Some in the business community have raised concerns over the slow implementation of economic reforms and the impact that may have on the business environment. A December 2017 survey carried out by consultancy Roland Berger and the Union of Myanmar Federation of Chambers of Commerce and Industry found a significant drop in confidence among the business community. The percentage of those with positive short-term business sentiment fell from 73% in late 2016 to 49%, according to the report, with respondents citing a lack of clear economic policy from the government as a significant reason for the decline. Despite these short-term concerns, 88% of those surveyed indicated they were optimistic about Myanmar’s medium- to long-term outlook, noting the strong domestic market potential of the economy.

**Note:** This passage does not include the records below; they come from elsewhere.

-- ==== Sys2Proof/Machine/State.lean ====
section
/-! DEFINITION. The machine's state: the block's input and output wires (R54) and all the state of the reference
harness (R22), the reasons a step can stop, and the state at the start of a run (R24, R159). -/

namespace Sys2Proof.Machine

/-- The harness's outcome codes, by name (R154). -/
inductive HarnessOutcome where
  /-- `OK`: no error found. -/
  | ok
  /-- `INPUT_UNAVAILABLE`: the input cannot be opened or read (R31). -/
  | inputUnavailable
  /-- `CAPACITY_EXCEEDED`: the input is longer than 3584 bytes (R29). -/
  | capacityExceeded
  deriving DecidableEq, Repr

/-- The three ways a run ends (R139). -/
inductive StopReason where
  /-- The loader failed (R129). -/
  | loadFailed
  /-- The bound of R132 held. -/
  | bound
  /-- The sentinel word of R134 was read. -/
  | sentinel
  deriving DecidableEq, Repr

/-- What the machine does next: the control point of the harness's sequence "load, then scan" (R37, R130), or the block
driven directly by an integrator (R25, R158). The model's own field (log entries 6 and 7). -/
inductive Phase where
  /-- A run has started; the loader acts next (R160). -/
  | load
  /-- The loader succeeded; the scan loop acts next (R130). -/
  | scan
  /-- The run has ended (R139). -/
  | ended (r : StopReason)
  /-- No harness run: whoever drives `word_i` has put a word on it, and the block evaluates it (R25, R158). -/
  | driven
  deriving DecidableEq, Repr

/-- A ListingEntry: an offset and the decode result of the word there (R13, R135). -/
structure ListingEntry where
  offset : Nat
  result : DecodeOut
  deriving DecidableEq, Repr

/-- Why a step faults. -/
inductive Fault where
  /-- The scan would read a byte at an address outside `Mem` (R26). Raised by the scan's fetch. R36 says the scan never
  does so, and no run from reset does; a state that no run reaches can. SAFE: the model stops (log entry 12). -/
  | fetchOutsideMem (a : Nat)
  deriving DecidableEq, Repr

/-- Why a step has no meaning. -/
inductive Refusal where
  /-- An instruction whose meaning is not modelled. Raised by no arm of `exec`: every instruction has its meaning. SAFE. -/
  | notModelled (mnemonic : String)
  /-- The scan is asked for although `loaded` is false: the scan does not run after a failed load (R129, R156, U3).
  Raised by `step`. SAFE: the model stops (log entry 10). -/
  | scanNotLoaded (o : HarnessOutcome)
  deriving DecidableEq, Repr

/-- The machine's state. -/
structure State where
  /-- The block's input port `word_i` (R54): the word now on the wire. No storage of the block's (R15; log entry 2). -/
  wordI : Word
  /-- The block's output ports (R54): the values now on the wires. No storage of the block's (R15). -/
  out : DecodeOut
  /-- `Mem[0x000..0xFFF]` (R22, R26), from the start of a run to its end (R23). -/
  mem : Memory
  /-- `len`: the number of program bytes loaded (R22). -/
  len : Nat
  /-- `loaded`: the load succeeded (R22). -/
  loaded : Bool
  /-- `off`: the address of the next word to scan (R22). -/
  off : Nat
  /-- `listing`: the dump, oldest entry first (R22). -/
  listing : List ListingEntry
  /-- `outcome`: the harness result (R22, R154). -/
  outcome : HarnessOutcome
  /-- The input file `P` of R30: its bytes, or none where it cannot be opened or read (R31). An input from outside. -/
  input : Option (List Byte)
  /-- What the machine does next. The model's own field (log entry 6). -/
  phase : Phase
  deriving DecidableEq, Repr

/-- The start of a run: every harness state item at its initial value (R22, R24, R159), nothing loaded, no input file
given, and 0x0000 on `word_i` (DESIGN CHOICE; log entries 3, 4 and 5), so that the ports read `Decode(0x0000)` (R158). -/
def State.reset : State :=
  { wordI := 0x0000, out := blockDecode 0x0000, mem := [], len := 0, loaded := false, off := Config.base,
    listing := [], outcome := .ok, input := none, phase := .load }

end Sys2Proof.Machine
end

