/-! ### Decoding: a word of each row, written out bit by bit -/

/-- V1.1: 0x00E0. -/
theorem test_decode_cls : decode 0b0000000011100000 = .cls ∧ encode (.cls) = 0x00E0 := by decide
/-- V1.3: 0x00EE. -/
theorem test_decode_ret : decode 0b0000000011101110 = .ret ∧ encode (.ret) = 0x00EE := by decide
/-- V1.5: 0x00E1. -/
theorem test_decode_sys : decode 0b0000000011100001 = .sys 0xE1 ∧ encode (.sys 0xE1) = 0x00E1 := by decide
/-- V2.1: 0x1000. -/
theorem test_decode_jp : decode 0b0001000000000000 = .jp 0x0 ∧ encode (.jp 0x0) = 0x1000 := by decide
/-- V2.4: 0x2ABC. -/
theorem test_decode_call : decode 0b0010101010111100 = .call 0xABC ∧ encode (.call 0xABC) = 0x2ABC := by decide
/-- V2.6: 0x3F00. -/
theorem test_decode_seVxByte : decode 0b0011111100000000 = .seVxByte 0xF 0x0 ∧ encode (.seVxByte 0xF 0x0) = 0x3F00 := by decide
/-- V2.8: 0x41FF. -/
theorem test_decode_sneVxByte : decode 0b0100000111111111 = .sneVxByte 0x1 0xFF ∧ encode (.sneVxByte 0x1 0xFF) = 0x41FF := by decide
/-- V2.9: 0x5120. -/
theorem test_decode_seVxVy : decode 0b0101000100100000 = .seVxVy 0x1 0x2 ∧ encode (.seVxVy 0x1 0x2) = 0x5120 := by decide
/-- V2.12: 0x6A07. -/
theorem test_decode_ldVxByte : decode 0b0110101000000111 = .ldVxByte 0xA 0x7 ∧ encode (.ldVxByte 0xA 0x7) = 0x6A07 := by decide
/-- V2.14: 0x7E80. -/
theorem test_decode_addVxByte : decode 0b0111111010000000 = .addVxByte 0xE 0x80 ∧ encode (.addVxByte 0xE 0x80) = 0x7E80 := by decide
/-- V3.1: 0x8AB0. -/
theorem test_decode_ldVxVy : decode 0b1000101010110000 = .ldVxVy 0xA 0xB ∧ encode (.ldVxVy 0xA 0xB) = 0x8AB0 := by decide
/-- V3.2: 0x8121. -/
theorem test_decode_orVxVy : decode 0b1000000100100001 = .orVxVy 0x1 0x2 ∧ encode (.orVxVy 0x1 0x2) = 0x8121 := by decide
/-- V3.3: 0x8342. -/
theorem test_decode_andVxVy : decode 0b1000001101000010 = .andVxVy 0x3 0x4 ∧ encode (.andVxVy 0x3 0x4) = 0x8342 := by decide
/-- V3.4: 0x8123. -/
theorem test_decode_xorVxVy : decode 0b1000000100100011 = .xorVxVy 0x1 0x2 ∧ encode (.xorVxVy 0x1 0x2) = 0x8123 := by decide
/-- V3.5: 0x8FF4. -/
theorem test_decode_addVxVy : decode 0b1000111111110100 = .addVxVy 0xF 0xF ∧ encode (.addVxVy 0xF 0xF) = 0x8FF4 := by decide
/-- V3.6: 0x8015. -/
theorem test_decode_subVxVy : decode 0b1000000000010101 = .subVxVy 0x0 0x1 ∧ encode (.subVxVy 0x0 0x1) = 0x8015 := by decide
/-- V3.7: 0x8AB6. -/
theorem test_decode_shrVxVy : decode 0b1000101010110110 = .shrVxVy 0xA 0xB ∧ encode (.shrVxVy 0xA 0xB) = 0x8AB6 := by decide
/-- V3.8: 0x8C07. -/
theorem test_decode_subnVxVy : decode 0b1000110000000111 = .subnVxVy 0xC 0x0 ∧ encode (.subnVxVy 0xC 0x0) = 0x8C07 := by decide
/-- V3.9: 0x8ABE. -/
theorem test_decode_shlVxVy : decode 0b1000101010111110 = .shlVxVy 0xA 0xB ∧ encode (.shlVxVy 0xA 0xB) = 0x8ABE := by decide
/-- V4.1: 0x9AB0. -/
theorem test_decode_sneVxVy : decode 0b1001101010110000 = .sneVxVy 0xA 0xB ∧ encode (.sneVxVy 0xA 0xB) = 0x9AB0 := by decide
/-- V4.3: 0xA22A. -/
theorem test_decode_ldIAddr : decode 0b1010001000101010 = .ldIAddr 0x22A ∧ encode (.ldIAddr 0x22A) = 0xA22A := by decide
/-- V4.6: 0xB123. -/
theorem test_decode_ldV0Addr : decode 0b1011000100100011 = .ldV0Addr 0x123 ∧ encode (.ldV0Addr 0x123) = 0xB123 := by decide
/-- V4.8: 0xC30F. -/
theorem test_decode_rndVxByte : decode 0b1100001100001111 = .rndVxByte 0x3 0xF ∧ encode (.rndVxByte 0x3 0xF) = 0xC30F := by decide
/-- V4.10: 0xDABF. -/
theorem test_decode_drwVxVyN : decode 0b1101101010111111 = .drwVxVyN 0xA 0xB 0xF ∧ encode (.drwVxVyN 0xA 0xB 0xF) = 0xDABF := by decide
/-- V5.1: 0xE19E. -/
theorem test_decode_skpVx : decode 0b1110000110011110 = .skpVx 0x1 ∧ encode (.skpVx 0x1) = 0xE19E := by decide
/-- V5.5: 0xE2A1. -/
theorem test_decode_sknpVx : decode 0b1110001010100001 = .sknpVx 0x2 ∧ encode (.sknpVx 0x2) = 0xE2A1 := by decide
/-- V6.1: 0xF307. -/
theorem test_decode_ldVxDt : decode 0b1111001100000111 = .ldVxDt 0x3 ∧ encode (.ldVxDt 0x3) = 0xF307 := by decide
/-- V6.2: 0xF50A. -/
theorem test_decode_ldVxKey : decode 0b1111010100001010 = .ldVxKey 0x5 ∧ encode (.ldVxKey 0x5) = 0xF50A := by decide
/-- V6.3: 0xF415. -/
theorem test_decode_ldDtVx : decode 0b1111010000010101 = .ldDtVx 0x4 ∧ encode (.ldDtVx 0x4) = 0xF415 := by decide
/-- V6.4: 0xF618. -/
theorem test_decode_ldStVx : decode 0b1111011000011000 = .ldStVx 0x6 ∧ encode (.ldStVx 0x6) = 0xF618 := by decide
/-- V6.5: 0xF71E. -/
theorem test_decode_addIVx : decode 0b1111011100011110 = .addIVx 0x7 ∧ encode (.addIVx 0x7) = 0xF71E := by decide
/-- V6.6: 0xF829. -/
theorem test_decode_ldCharVx : decode 0b1111100000101001 = .ldCharVx 0x8 ∧ encode (.ldCharVx 0x8) = 0xF829 := by decide
/-- V6.7: 0xF033. -/
theorem test_decode_ldBcdVx : decode 0b1111000000110011 = .ldBcdVx 0x0 ∧ encode (.ldBcdVx 0x0) = 0xF033 := by decide
/-- V6.8: 0xFF55. -/
theorem test_decode_ldMiVx : decode 0b1111111101010101 = .ldMiVx 0xF ∧ encode (.ldMiVx 0xF) = 0xFF55 := by decide
/-- V6.9: 0xFF65. -/
theorem test_decode_ldVxMi : decode 0b1111111101100101 = .ldVxMi 0xF ∧ encode (.ldVxMi 0xF) = 0xFF65 := by decide
/-- V3.10: 0x8008. -/
theorem test_decode_raw : decode 0b1000000000001000 = .raw 0x8008 ∧ encode (.raw 0x8008) = 0x8008 := by decide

Sharing this sentiment, Peter Beynon, chairman of the British Chamber of Commerce in Myanmar, told OBG that while progress has been promising, further action needs to be taken to support economic growth over the long term. “In order to improve its business environment, the government needs to accelerate the pace of economic liberalisation. In particular, it should focus on promoting a faster liberalisation of sectors such as insurance, banking, non-banking financial institutions and microfinance,” he said in late 2017. “However, liberalisation has to be accompanied by the implementation of the right set of regulations.”

These concerns were reflected in the World Bank’s “Doing Business” 2018 report, which placed Myanmar 171st out of 190 economies surveyed. Although it maintained the same headline ranking from 2017, the country recorded incremental improvements in six out of the 10 categories covered in the survey, indicating that the pace of reform may be improving.

New Companies Law

A landmark development in this regard is the new Companies Law, approved in December 2017 and expected to be implemented by August 2018. The law will allow foreigner investors to hold up to 35% of shares in a domestic firm before it is no longer designated as a local operator. The authorities hope this will encourage FDI inflows in 2018, and help broaden the base of investment into more sectors.